Exercise description -> Only lines containing the string "ddrCs" belong in the answer; copy all of them from the entries.

[Stored entries]
-- ==== Sys2Proof/Machine/Pins.lean ====
section
/-! DEFINITION. The output pins as the state shows them: levels, where they float, and the pull that then holds them (R232, R237, R373, R407, R419, R425, R497). -/

namespace Sys2Proof.Machine

/-- The output pins whose level the spec gives as a function of the state (R222, R232, R237, R257, R373, R407, R419). -/
inductive Pin where
  | reflex (r : Fin 2) | thrOut | tpo (p : Fin 4) | imuCsN (i : Fin 2) | canTx (c : Fin 4) | thermtripN | pen (k : Fin 6)
  deriving DecidableEq, Repr

/-- The other outputs of R425: while driven, their level follows the bits of a transfer, an instant that no command shows. -/
inductive BusPin where
  | imuSclk (i : Fin 2) | imuMosi (i : Fin 2) | mdc | mdio | qspiCsN | ddrResetN | ddrCk | ddrCs
  deriving DecidableEq, Repr

/-- Whether the outputs of the IOD are driven: not in REEF2, REEF3 and Off, nor from the rise of their supply until ready (R425, R497). [DEDUCED, log entry 146] -/
def State.drives (s : State) : Bool :=
  match s.phase with
  | .sail => true
  | .entering n _ _ => decide (n ≤ 2)
  | .reef n => n == 1
  | .exiting n _ _ => n == 1
  | .boot _ => !s.reef.causes.contains 7 && !s.reef.causes.contains 2
  | .off => false

/-- An output with an active level: driven, or floating (none). -/
def State.output (s : State) (active : Bool) (activeHigh : Fld) : Option Bool :=
  if s.drives then some (active == s.flag activeHigh) else none

/-- A power-enable output (R415, R419, R420, R425): asserted in order from the wake of REEF3 or the oscillator's start after a POR, released in the reverse order; a reset leaves the sequence alone. [DEDUCED, log entry 146] -/
def State.powerEnable (s : State) (k : Nat) : Option Bool := if s.supplied then some (s.reef.rails.pen s.time.clk k) else none

/-- The level of an output pin; none where it floats (R425). THERMTRIP_N is driven low by a trip while VDDIO_33 is on; a CAN output rests recessive. -/
def State.pin (s : State) : Pin → Option Bool
  | .reflex r => s.output (s.flag (R.fabReflexStatAsserted r)) (R.fabReflexCfgActiveHigh r)
  | .thrOut => s.output (s.flag R.fltThrOutLevel) R.fltThrOutActiveHigh
  | .tpo p => s.output (s.tpo p).fall.isSome (R.timTpoCfgActiveHigh p)
  | .imuCsN i => if s.drives then some ((s.imu i).reading.isNone && !s.flag (R.fltImuXferCtlBusy i)) else none
  | .canTx _ => if s.drives then some true else none
  | .thermtripN => if s.railOn 0 && s.flag R.pwrThermStatusTrip then some false else none
  | .pen k => s.powerEnable k

/-- The level that the pull of R425 gives a floating pin: the inactive or safe one. -/
def State.pull (s : State) : Pin → Bool
  | .reflex r => !s.flag (R.fabReflexCfgActiveHigh r)
  | .thrOut => !s.flag R.fltThrOutActiveHigh
  | .tpo p => !s.flag (R.timTpoCfgActiveHigh p)
  | .imuCsN _ | .canTx _ | .thermtripN => true
  | .pen _ => false

/-- The level seen on the board. -/
def State.boardLevel (s : State) (p : Pin) : Bool := (s.pin p).getD (s.pull p)

/-- Whether the device comes up, from a reset or out of REEF3, with its outputs not yet released to it (R497). -/
def State.comesUp (s : State) : Bool :=
  match s.phase with
  | .boot _ => !s.drives
  | .exiting n _ _ => n == 3
  | _ => false

/-- Whether a bus output floats (R425, R497): the memory outputs in REEF3, Off and until ready; the flash's until Mainstay boots. -/
def State.busFloats (s : State) : BusPin → Bool
  | .ddrResetN | .ddrCk | .ddrCs => !s.railOn 2 || s.comesUp
  | .qspiCsN => !(s.drives || s.mainstayBoots)
  | _ => !s.drives

/-- The level that the pull of R425 gives a floating bus output. -/
def BusPin.pull : BusPin → Bool
  | .qspiCsN => true
  | _ => false

end Sys2Proof.Machine
end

Answer for this exercise ->
  | imuSclk (i : Fin 2) | imuMosi (i : Fin 2) | mdc | mdio | qspiCsN | ddrResetN | ddrCk | ddrCs
  | .ddrResetN | .ddrCk | .ddrCs => !s.railOn 2 || s.comesUp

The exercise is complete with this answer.